Do I need to reserve bus tickets, and where can I do so?
It’s best to reserve bus tickets, but there will be many operators who still sell their tickets on the bus or at the counter only. Check Biyaheroes and PHBus for the list of operators who sell their tickets online.
What are the overnight buses like?
First Class overnight buses are not, as they suggest, first class. Forget luxury seats and onboard toilets though. Mostly it’s just a normal bus with the occasional movie screening during the day.
Every few hours, long distance buses will stop for toilet and snack breaks. Usually at around 1am or so, the lights will turn on to rouse bleary-eyed passengers. As with most buses in tropical countries, the air-conditioning is set to the lowest temperature dial. If you’re afraid of the cold, bring along a sweater, scarf or small blanket. Long pants and socks are also advisable if you’re petrified of cold temperatures.
Any tips especially for travelling in the Philippines?
- As with many Southeast and East Asian cultures, saving face is important for Filipinos. Avoid direct confrontations, as it will seldom end well for you. Work towards a win-win situation, and smile throughout your ordeal.
- Be patient, as some locals may have a different concept of time. While many service providers are reliable, they might just take more time to reply to you, or tend to your requests. You can insist on service or a response, but again, so it with a smile.
- In Manila, mass public transport like jeepneys might be cumbersome as traffic snarls will delay your commute.
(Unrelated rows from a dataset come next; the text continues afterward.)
-- ==== Sys2Proof/Laws/Grants.lean ====
section
/-! SUPPORT. Everything that the admission arbiter, an arrival and the taking of a fault can do. -/

namespace Sys2Proof.Machine

/-! ### The admission arbiter -/

/-- Port idleness touches one port alone (R113). -/
theorem refreshIdle_frame (p : PortIdx) (s : State) : ∃ b, refreshIdle p s = s.setPort p b := by
  unfold refreshIdle enterDozeWait
  split
  · split
    · split
      · exact ⟨_, rfl⟩
      · split
        · exact ⟨_, rfl⟩
        · exact ⟨s.port p, by simp⟩
    · exact ⟨_, rfl⟩
  · exact ⟨s.port p, by simp⟩

/-- A grant to a branch changes the general queue, the last served claimant and its port (R142). -/
theorem grantBranch_frame (p : PortIdx) (s : State) : ∃ q a b,
    grantBranch p s = { s.setPort p b with generalQueue := q, arbLast := a } := by
  unfold grantBranch
  split
  · exact ⟨s.generalQueue, s.arbLast, s.port p, by simp⟩
  · obtain ⟨b, hb⟩ := refreshIdle_frame p
      ((placeGeneral (.write _) { s.modPort p (fun b => { b with buffer := _ }) with arbLast := .branch p }).consume
        (.branch p) .a)
    exact ⟨_, _, b, hb.trans (by simp [State.consume, placeGeneral, State.setPort, State.port]; exact ⟨rfl, rfl⟩)⟩

/-- A grant to the event unit changes the general queue, the last served claimant, the lines and the last served
line (R149, R150). -/
theorem grantEvent_frame (s : State) : ∃ q a ls l,
    grantEvent s = { s with generalQueue := q, arbLast := a, lines := ls, lastLine := l } := by
  unfold grantEvent
  split
  · exact ⟨_, _, _, _, rfl⟩
  · exact ⟨_, _, _, _, rfl⟩

theorem serveLoop_frame (n : Nat) (s : State) : ∃ q a ls l ps,
    serveLoop n s = { s with generalQueue := q, arbLast := a, lines := ls, lastLine := l, ports := ps } := by
  induction n generalizing s with
  | zero => exact ⟨_, _, _, _, _, rfl⟩
  | succ n ih =>
    simp only [serveLoop]
    split
    · split
      · rename_i p _
        obtain ⟨q, a, b, hb⟩ := grantBranch_frame p s
        obtain ⟨q', a', ls, l, ps, h⟩ := ih (grantBranch p s)
        exact ⟨q', a', ls, l, ps, by rw [h, hb]; rfl⟩
      · obtain ⟨q, a, ls, l, hb⟩ := grantEvent_frame s
        obtain ⟨q', a', ls', l', ps, h⟩ := ih (grantEvent s)
        exact ⟨q', a', ls', l', ps, by rw [h, hb]⟩
      · exact ⟨_, _, _, _, _, rfl⟩
      · exact ⟨_, _, _, _, _, rfl⟩
    · exact ⟨_, _, _, _, _, rfl⟩

/-- The admission arbiter changes the general queue, its last served claimant, the lines with the last served line,
and the ports it takes WRITEs from; nothing else (R141, R142). -/
theorem serveClaims_frame (s : State) : ∃ q a ls l ps,
    serveClaims s = { s with generalQueue := q, arbLast := a, lines := ls, lastLine := l, ports := ps } :=
  serveLoop_frame _ s
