-- ==== Sys2Proof/WellFormed.lean ====
section
/-! DEFINITION. Which commands are well formed: the operands that a happening of the row's kind can have. What the router checks itself (R98, R171, R172) is not a condition here. -/

namespace Sys2Proof

/-- A frame whose layout has `header` bytes, CRC included, before or around its `data` (R186, R187): its size
can be framed, and its data is what is left after the header. -/
def frameOperands (size header : Nat) (data : List Byte) : Bool :=
  sizeFramed size && data.length == size - header

/-- The operands of a frame of the trunk (R187). -/
def TrunkRequest.wellFormed : TrunkRequest → Bool
  | .read size .. => sizeFramed size
  | .write size _ _ data => frameOperands size 9 data

/-- How many counters a link's record holds: four, and a branch's stale counter (R179). -/
def linkCounters : Link → Nat
  | .trunk => 4
  | .branch _ => 5

/-- A command whose operands are those of a happening of its row. -/
def Instr.wellFormed : Instr → Bool
  | .trunkIngressFrame f => f.wellFormed
  | .trunkReset size => sizeFramed size
  | .syncReceived _ size _ _ => sizeFramed size
  | .syncAckReceived _ size _ _ => sizeFramed size
  | .creditReceived _ size _ _ => sizeFramed size
  | .moduleWriteArrival _ size _ _ data => frameOperands size 8 data
  | .branchResultArrival _ size _ _ _ data => frameOperands size 5 data
  | .eventFrame _ size _ => sizeFramed size
  | .dozeAck _ size => sizeFramed size
  | .moduleWake _ size => sizeFramed size
  | .disallowedKindFrame l size k => sizeFramed size && !kindAllowed l k
  | .counterClear l first count _ => 1 ≤ count && first + count ≤ linkCounters l
  | .managementWrite _ data => 1 ≤ data.length && data.length ≤ 64
  | .porAssert => true
  | .porRelease _ _ => true
  | .signalLost _ => true
  | .crcError _ => true
  | .resendDeadline _ => true
  | .retryDeadline _ => true
  | .ticketDeadline _ => true
  | .headWaitDeadline => true
  | .answerDeadline _ => true
  | .wakeDeadline _ => true
  | .idleDeadline _ => true
  | .syncTransmit _ => true
  | .syncAckTransmit _ => true
  | .creditTransmit _ => true
  | .dozeReqTransmit _ => true
  | .wakeTransmit _ => true
  | .branchEgressTransmit _ => true
  | .replyLaneTransmit => true
  | .generalQueueTransmit => true
  | .windowRecordWrite _ _ => true
  | .apertureBaseWrite _ => true
  | .ticketLifetimeWrite _ => true
  | .headWaitLimitWrite _ => true
  | .routerReset => true
  | .portEnable _ _ _ _ => true
  | .autoDozeIntervalWrite _ _ _ _ => true
  | .dozeCommand _ => true
  | .wakeCommand _ => true
  | .portResetCommand _ => true
  | .eventLineEnableWrite _ _ _ => true
  | .ack _ => true
  | .clear _ => true
  | .pop => true
  | .droppedCountClear _ => true
  | .signalPresent _ => true
  | .routerTimeTick => true
  | .transmitterFree _ => true

end Sys2Proof
end

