/-! ### The request decoder -/

/-- A host frame with good fields that arrives behind a head joins the tail of the trunk ingress queue; one that finds no
free slot of its class, 16 WRITEs or 8 READs, is discarded, counted and consumed with CREDIT_OVERRUN (R41, R96, R126). -/
def Obligations.HostFramesQueueBehindTheHead : Prop :=
  ∀ (s : State) (a : HostAddr), s.rxPhase .trunk = .live → s.ingress ≠ [] →
    let e := { s.trunk with framesIn := s.trunk.framesIn + 1 }
    let overrun := { e with framesDiscarded := e.framesDiscarded + 1, creditPending := true }
    (∀ (t : BitVec 6) (n : Nat), 1 ≤ n → n ≤ 64 →
      (s.ingressCount true < 8 → exec (.trunkIngressFrame (hostRead t n a)) s =
        .next { s with trunk := e, ingress := s.ingress ++ [⟨a, n, .read t⟩] }) ∧
      (8 ≤ s.ingressCount true → exec (.trunkIngressFrame (hostRead t n a)) s =
        .next (recordFault .creditOverrun .trunk none (some t) (some a) none
          { s with trunk := { overrun with consumedB := e.consumedB + 1 } }))) ∧
    (∀ data : List Byte, 1 ≤ data.length → data.length ≤ 64 →
      (s.ingressCount false < 16 → exec (.trunkIngressFrame (hostWriteFrame a data)) s =
        .next { s with trunk := e, ingress := s.ingress ++ [⟨a, data.length, .write data⟩] }) ∧
      (16 ≤ s.ingressCount false → exec (.trunkIngressFrame (hostWriteFrame a data)) s =
        .next (recordFault .creditOverrun .trunk none none (some a) none
          { s with trunk := { overrun with consumedA := e.consumedA + 1 } })))

/-- At a free decoder a READ whose ticket is live is discarded with TICKET_REUSE before every other check. A request
outside the aperture that fails a check, the checks in their order: a READ takes the lowest-numbered FREE entry, whose
epoch advances, in REPLYING with the answer that the check gives; a WRITE is discarded. Each has the record of its check
and its credit returned (R12 to R15, R43, R45, R46, R54, R55, R63, R65). -/
def Obligations.FailedDecodesAreAnsweredOrDiscarded : Prop :=
  ∀ (s : State) (a : HostAddr) (m : Option WindowIdx) (k : FaultKind) (st : Status), s.hostReady →
    (∀ (t : BitVec 6) (n : Nat) (i : EntryIdx), 1 ≤ n → n ≤ 64 → s.ticketOf i = some t →
      exec (.trunkIngressFrame (hostRead t n a)) s =
        .next (recordFault .ticketReuse .decoder none (some t) (some a) none s.readTaken)) ∧
    (a.toNat < s.apertureBase.toNat ∨ s.apertureBase.toNat + 0xFFFF < a.toNat → s.matchedBy a m →
    (∀ (t : BitVec 6) (n : Nat) (i : EntryIdx), 1 ≤ n → n ≤ 64 → s.decodeFault true a n m = some (k, st) →
      (∀ j, s.ticketOf j ≠ some t) → (s.entry i).live = none → (∀ j, j < i → (s.entry j).live ≠ none) →
      exec (.trunkIngressFrame (hostRead t n a)) s = .next (recordFault k .decoder m (some t) (some a) none
        { s.readTaken.setEntry i ⟨(s.entry i).epoch + 1, some {
            ticket := t, window := m, address := a, length := n, deadline := s.time + s.ticketLifetime
            stage := .replying none st [] }⟩ with
          replyLane := s.replyLane ++ [i] })) ∧
    (∀ data : List Byte, 1 ≤ data.length → data.length ≤ 64 → s.decodeFault false a data.length m = some (k, st) →
      exec (.trunkIngressFrame (hostWriteFrame a data)) s =
        .next (recordFault k .decoder m none (some a) none s.writeTaken)))

/-- At a free decoder a request that passes its checks, for a window in HOLD or DRAIN, with a free hold slot: it is
appended, untranslated, at the tail of the window's hold list, and a READ takes the lowest-numbered FREE entry in HELD
(R15, R25, R47, R54, R63). -/
def Obligations.HeldRequestsJoinTheirList : Prop :=
  ∀ (s : State) (a : HostAddr) (w : WindowIdx), s.hostReady →
    a.toNat < s.apertureBase.toNat ∨ s.apertureBase.toNat + 0xFFFF < a.toNat → s.matchedBy a (some w) →
    (s.window w).mode = .hold ∨ s.holdList w ≠ [] → s.heldTotal < 16 →
    (∀ (t : BitVec 6) (n : Nat) (i : EntryIdx), 1 ≤ n → n ≤ 64 → s.decodeFault true a n (some w) = none →
      (∀ j, s.ticketOf j ≠ some t) → (s.entry i).live = none → (∀ j, j < i → (s.entry j).live ≠ none) →
      exec (.trunkIngressFrame (hostRead t n a)) s = .next ((s.readTaken.setEntry i ⟨(s.entry i).epoch + 1, some {
            ticket := t, window := some w, address := a, length := n, deadline := s.time + s.ticketLifetime
            stage := .held }⟩).setHoldList w (s.holdList w ++ [⟨a, n, .read i⟩]))) ∧
    (∀ data : List Byte, 1 ≤ data.length → data.length ≤ 64 → s.decodeFault false a data.length (some w) = none →
      exec (.trunkIngressFrame (hostWriteFrame a data)) s =
        .next (s.writeTaken.setHoldList w (s.holdList w ++ [⟨a, data.length, .write data⟩])))

/-- At a free decoder a request that passes its checks, for a window in PASS whose port has a free slot: it is placed at
the tail of the port's queue at its upstream address less the base plus the target base, a READ with the lowest-numbered
FREE entry in QUEUED; the port stops being idle or starts to wake (R15, R16, R47, R51, R54, R63, R113, R119). -/
def Obligations.PassedRequestsJoinTheEgressQueue : Prop :=
  ∀ (s : State) (a : HostAddr) (w : WindowIdx) (p : PortIdx), s.hostReady →
    a.toNat < s.apertureBase.toNat ∨ s.apertureBase.toNat + 0xFFFF < a.toNat → s.matchedBy a (some w) →
    (s.window w).mode = .pass → s.holdList w = [] → (s.window w).port.toNat = p.val → (s.port p).queue.length < 8 →
    let d : ModuleAddr := BitVec.ofNat 32 (a.toNat - (s.window w).base.toNat + (s.window w).target.toNat)
    (∀ (t : BitVec 6) (n : Nat) (i : EntryIdx), 1 ≤ n → n ≤ 64 → s.decodeFault true a n (some w) = none →
      (∀ j, s.ticketOf j ≠ some t) → (s.entry i).live = none → (∀ j, j < i → (s.entry j).live ≠ none) →
      exec (.trunkIngressFrame (hostRead t n a)) s = .next ((s.readTaken.setEntry i ⟨(s.entry i).epoch + 1, some {
            ticket := t, window := some w, address := a, length := n, deadline := s.time + s.ticketLifetime
            stage := .queued ⟨p, d⟩ }⟩).setPort p ((s.port p).withRequest ⟨d, n, .read i⟩ s.time))) ∧
    (∀ data : List Byte, 1 ≤ data.length → data.length ≤ 64 → s.decodeFault false a data.length (some w) = none →
      exec (.trunkIngressFrame (hostWriteFrame a data)) s =
        .next (s.writeTaken.setPort p ((s.port p).withRequest ⟨d, data.length, .write data⟩ s.time)))
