/-! ### The trunk RESET -/

/-- The trunk with a busy transmitter enters TRAINING with its first SYNC held back (R87, log 6). -/
theorem startTraining_trunk_busy {s : State} (h : s.trunk.transmitting ≠ none) :
    startTraining .trunk s = { s with
      trunkState := .training
      trunk := { s.trunk with
        retry := none, syncAckDue := false, creditPending := false, syncsSent := 0, syncDue := true, resend := none } } := by
  rw [startTraining, dueSync_of_busy (by simpa [setTraining] using h)]
  rfl

/-- A RESET of 3 bytes on a live trunk resets the router (R133). -/
theorem exec_trunkReset_live {s : State} (hl : s.rxPhase .trunk = .live) :
    exec (.trunkReset 3) s = .next (trunkReset (s.frameIn .trunk)) := by
  have framed : sizeFramed 3 = true := rfl
  show Host.Outcome.next (receive _ _ _ _ _ _ _) = _
  simp only [receive, framed, hl, if_true]
  rfl

/-- Settles O20: the cleared router enters TRAINING with an empty trunk ingress queue, its transmitter free or busy. -/
theorem trunkResetResetsTheRouter : Obligations.TrunkResetResetsTheRouter := by
  unfold Obligations.TrunkResetResetsTheRouter
  intro s hl e
  rw [exec_trunkReset_live hl, trunkReset]
  refine congrArg Host.Outcome.next ?_
  by_cases hfree : s.trunk.transmitting = none
  · have free : e.transmitting = none := hfree
    rw [if_pos free]
    exact Eq.trans (startTraining_trunk hfree) rfl
  · have busy : ¬e.transmitting = none := hfree
    rw [if_neg busy]
    exact Eq.trans (startTraining_trunk_busy hfree) rfl

end Sys2Proof.Machine
end

section
/-! The router control fields written at a free decoder, and the management READ (R44, R52, R56, R169 to R177). -/

namespace Sys2Proof.Machine

-- The theorems are checked one after the other, which bounds the memory that the check takes.
set_option Elab.async false

/-! ### Values of control fields -/

/-- A WRITE of a field alone carries the number that its bytes spell. -/
theorem fieldOf_whole {n v : Nat} (k : Nat) (hv : v < 256 ^ n) : fieldOf k (beBytes n v) k n = some v := by
  rw [fieldOf, if_pos (by simp), Nat.sub_self, List.drop_zero, List.take_of_length_le (by simp), beNat_beBytes,
    Nat.mod_eq_of_lt hv]

/-- A WRITE of a field alone carries no field that begins before it or ends after it. -/
theorem fieldOf_other {k n v field size : Nat} (h : field < k ∨ k + n < field + size) :
    fieldOf k (beBytes n v) field size = none := by
  rcases h with before | beyond
  · exact fieldOf_before before
  · exact fieldOf_beyond (by rwa [length_beBytes])

/-- A WRITE of the correct form with a value out of its range is discarded with MGMT_FORM (R172, R173). -/
theorem hostWrite_invalid {s : State} (h : s.hostReady) {off : Nat} {data : List Byte} {r : RecordId} {at' : Nat}
    (ho : off < 0x10000) (h1 : 1 ≤ data.length) (h2 : data.length ≤ 64) (hf : writeForm off data.length = some (r, at'))
    (hv : validFields r at' data = false) : hostWrite off data s =
      recordFault .mgmtForm .management (windowAt off) none (some (s.apertureBase + BitVec.ofNat 40 off)) none
        s.writeTaken := by
  obtain ⟨_, _, _, _, _, hb⟩ := id h
  have hoff : s.writeTaken.offsetOf (s.apertureBase + BitVec.ofNat 40 off) = off := (aperture_offset hb ho).2
  rw [hostWrite_hostReady h ho h1 h2]
  simp only [manageWrite, hoff, hf, hv, Bool.false_eq_true, if_false, mgmtForm, serveClaims_recordFault]

section
variable (v : Nat) (s : State)

/-- The aperture base takes the 64 KiB boundaries of the 40-bit space (R169). -/
theorem validFields_apertureBase (hv : v < 256 ^ 8) :
    validFields .control 0 (beBytes 8 v) = decide (v < 2 ^ 40 ∧ v % 0x10000 = 0) := by
  simp (disch := decide) only [validFields, fieldOf_whole 0 hv, fieldOf_other, fieldIs, Bool.and_true, Bool.decide_and]
  rfl

theorem writeControl_apertureBase (hv : v < 256 ^ 8) :
    writeControl 0 (beBytes 8 v) s = { s with apertureBase := BitVec.ofNat 40 v } := by
  simp (disch := decide) only [writeControl, fieldOf_whole 0 hv, fieldOf_other, withField]

/-- The ticket lifetime takes 16 to 1,048,575 microseconds (R65). -/
theorem validFields_ticketLifetime (hv : v < 256 ^ 4) :
    validFields .control 8 (beBytes 4 v) = decide (16 ≤ v ∧ v ≤ 1048575) := by
  simp (disch := decide) only [validFields, fieldOf_whole 8 hv, fieldOf_other, fieldIs, Bool.true_and, Bool.and_true,
    Bool.decide_and]

theorem writeControl_ticketLifetime (hv : v < 256 ^ 4) :
    writeControl 8 (beBytes 4 v) s = { s with ticketLifetime := BitVec.ofNat 32 v } := by
  simp (disch := decide) only [writeControl, fieldOf_whole 8 hv, fieldOf_other, withField]

/-- The head wait limit takes 0 to 65,535 microseconds (R59). -/
theorem validFields_headWaitLimit (hv : v < 256 ^ 4) :
    validFields .control 0xC (beBytes 4 v) = decide (v ≤ 65535) := by
  simp (disch := decide) only [validFields, fieldOf_whole 0xC hv, fieldOf_other, fieldIs, Bool.true_and, Bool.and_true]

theorem writeControl_headWaitLimit (hv : v < 256 ^ 4) :
    writeControl 0xC (beBytes 4 v) s = { s with headWaitLimit := BitVec.ofNat 32 v } := by
  simp (disch := decide) only [writeControl, fieldOf_whole 0xC hv, fieldOf_other, withField]

end

/-- A WRITE of one control field at a free decoder: a value of its range replaces the field, and any other is discarded
with MGMT_FORM (R172, R173, R177). -/
theorem hostWrite_controlField {s u : State} (h : s.hostReady) {k : Nat} {data : List Byte} {inRange : Prop}
    [Decidable inRange] (hk : k + data.length ≤ 20) (h1 : 1 ≤ data.length)
    (hf : writeForm (0x40 + k) data.length = some (.control, k))
    (hv : validFields .control k data = decide inRange) (hw : writeControl k data s.writeTaken = u)
    (hu : serveClaims u = u) :
    (inRange → hostWrite (0x40 + k) data s = u) ∧
    (¬inRange → hostWrite (0x40 + k) data s = recordFault .mgmtForm .management none none
      (some (s.apertureBase + BitVec.ofNat 40 (0x40 + k))) none s.writeTaken) := by
  have inside : 0x40 + k < 0x10000 := by omega
  have short : data.length ≤ 64 := by omega
  refine ⟨fun good => ?_, fun bad => ?_⟩
  · rw [hostWrite_applied h inside h1 short hf (hv.trans (decide_eq_true good))]
    simp only [applyRecord, hw, hu]
  · have noWindow : windowAt (0x40 + k) = none := if_neg (by omega)
    rw [hostWrite_invalid h inside h1 short hf (hv.trans (decide_eq_false bad)), noWindow]
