-- ==== Sys2Proof/Machine/Maps.lean ====
section
/-! DEFINITION. Finite maps with rising keys, the byte memory over package-local addresses, bit fields of words
and little-endian byte lists (R3). The lemmas about them stand in Laws/Memory.lean. -/

namespace Sys2Proof.Machine

/-- The value at key `k`, `d` where `k` is not listed. -/
def mapGet {α : Type} (d : α) : FMap α → Nat → α
  | [], _ => d
  | (i, v) :: r, k => if i = k then v else mapGet d r k

/-- The value at key `k`, if listed. -/
def mapGet? {α : Type} : FMap α → Nat → Option α
  | [], _ => none
  | (i, v) :: r, k => if i = k then some v else mapGet? r k

/-- Lists `v` at key `k`, keeping the keys rising. -/
def mapPut {α : Type} : FMap α → Nat → α → FMap α
  | [], k, v => [(k, v)]
  | (i, w) :: r, k, v =>
    if k < i then (k, v) :: (i, w) :: r
    else if i = k then (k, v) :: r
    else (i, w) :: mapPut r k v

/-- Removes key `k`. -/
def mapErase {α : Type} : FMap α → Nat → FMap α
  | [], _ => []
  | (i, w) :: r, k => if i = k then mapErase r k else (i, w) :: mapErase r k

/-- Stores `v` at key `k` in the canonical form: a value equal to the default `d` is not listed. -/
def mapSet {α : Type} [DecidableEq α] (d : α) (m : FMap α) (k : Nat) (v : α) : FMap α :=
  if v = d then mapErase m k else mapPut m k v

/-- Keeps only the entries whose key satisfies `p`. -/
def mapKeep {α : Type} (m : FMap α) (p : Nat → Bool) : FMap α := m.filter fun e => p e.1

/-- What a byte of memory that nothing has written reads as: 0. For scratch the spec says so (R172, R539); for
the stacks and the far tier it is the model's choice (DESIGN CHOICE, log entry 3). -/
def unlistedByte : Byte := 0

/-- One byte of memory at a package-local address. -/
def readByte (m : List Host.Cell) (a : Nat) : Byte := mapGet unlistedByte m a

/-- Stores one byte, keeping the canonical form. -/
def writeByte (m : List Host.Cell) (a : Nat) (b : Byte) : List Host.Cell := mapSet unlistedByte m a b

/-- `n` bytes from address `a` upward. -/
def readBytes (m : List Host.Cell) (a : Nat) : Nat → List Byte
  | 0 => []
  | n + 1 => readByte m a :: readBytes m (a + 1) n

/-- Stores the bytes `bs` from address `a` upward. -/
def writeBytes (m : List Host.Cell) (a : Nat) : List Byte → List Host.Cell
  | [] => m
  | b :: bs => writeBytes (writeByte m a b) (a + 1) bs

/-- Stores the bytes that `f` picks (some b) among `n` positions from `a` upward. -/
def writePicked (m : List Host.Cell) (a : Nat) : List (Option Byte) → List Host.Cell
  | [] => m
  | some b :: bs => writePicked (writeByte m a b) (a + 1) bs
  | none :: bs => writePicked m (a + 1) bs

/-- Zeroes every byte whose address satisfies `p`. -/
def clearBytes (m : List Host.Cell) (p : Nat → Bool) : List Host.Cell := m.filter fun e => !p e.1

/-- Keys strictly rising from `lo` on. -/
def keysRise {α : Type} : Nat → FMap α → Bool
  | _, [] => true
  | lo, (i, _) :: r => decide (lo ≤ i) && keysRise (i + 1) r

/-- The canonical form of a byte memory: addresses strictly rising and no entry equal to what an unlisted
address reads as, so that equal memories are equal lists. -/
def Memory.wf (m : List Host.Cell) : Bool := keysRise 0 m && m.all fun e => decide (e.2 ≠ unlistedByte)

/-! ### Bit fields -/

/-- Bits [hi..lo] of a number. -/
def bitsOf (x hi lo : Nat) : Nat := x / 2 ^ lo % 2 ^ (hi + 1 - lo)

/-- Bit `i` of a number. -/
def bitOf (x i : Nat) : Bool := x / 2 ^ i % 2 == 1

/-- `x` with bits [hi..lo] replaced by the low bits of `v`. -/
def putBits (x hi lo v : Nat) : Nat :=
  x - bitsOf x hi lo * 2 ^ lo + v % 2 ^ (hi + 1 - lo) * 2 ^ lo

/-- 1 or 0. -/
def bit1 (b : Bool) : Nat := if b then 1 else 0

/-- The two's complement value of the low `w` bits. -/
def signedOf (x w : Nat) : Int :=
  let y := x % 2 ^ w
  if y < 2 ^ (w - 1) then (y : Int) else (y : Int) - (2 ^ w : Nat)

/-- The low `w` bits of an integer. -/
def unsignedOf (z : Int) (w : Nat) : Nat := (z % (2 ^ w : Nat)).toNat

/-- One more, saturating at 0xFFFF_FFFF. -/
def satInc32 (x : Nat) : Nat := if x < 0xFFFFFFFF then x + 1 else x

/-- Clamped to 32 bits unsigned. -/
def sat32 (x : Nat) : Nat := if x ≤ 0xFFFFFFFF then x else 0xFFFFFFFF

/-! ### Little-endian bytes (R3) -/

/-- The number that bytes spell, lowest first. -/
def leNat : List Byte → Nat
  | [] => 0
  | b :: bs => b.toNat + 256 * leNat bs

/-- `n` bytes of a number, lowest first. -/
def toBytes (x : Nat) : Nat → List Byte
  | 0 => []
  | n + 1 => BitVec.ofNat 8 x :: toBytes (x / 256) n

/-- A list cut into pieces of `n`, given enough fuel. -/
def chunksOf {α : Type} (n : Nat) : Nat → List α → List (List α)
  | 0, _ => []
  | _, [] => []
  | f + 1, l => l.take n :: chunksOf n f (l.drop n)

/-- Words of bytes, each of `n` bytes, as numbers. -/
def leWords (n : Nat) (bs : List Byte) : List Nat := (chunksOf n (bs.length + 1) bs).map leNat

/-- The bytes of 32-bit words. -/
def wordBytes (ws : List Word) : List Byte := ws.flatMap fun w => toBytes w.toNat 4

/-- The bytes of 64-bit words. -/
def word64Bytes (ws : List Word64) : List Byte := ws.flatMap fun w => toBytes w.toNat 8

/-- Bytes cut to exactly `n`, padded with zero bytes. -/
def fitBytes (n : Nat) (bs : List Byte) : List Byte := (bs ++ List.replicate (n - bs.length) 0).take n

/-- Element `i` of a list, `d` past its end. -/
def nthD {α : Type} (d : α) (l : List α) (i : Nat) : α := (l[i]?).getD d

/-- `l` with element `i` replaced (unchanged past its end). -/
def setNth {α : Type} (l : List α) (i : Nat) (x : α) : List α := l.set i x

end Sys2Proof.Machine
end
Use metered taxis or private car hire apps like Uber and Grab instead.
- Avoid talking about politics and policies initiated by the current government. Just enjoy the scenery and travel experiences, and leave the politicking to world leaders and internet trolls.
2 Replies to “A Backpacker’s Itinerary For 10 Days In Luzon, Philippines”
The Philippines wasn’t even really on my radar until I found out a friend is living on an island teaching people to dive, and now I can’t get there fast enough! It looks like an incredibly diverse country. Thanks for the tips 🙂
Hello, This is a lovely website, thank you for taking the time to write the article. Have a fantatstic day.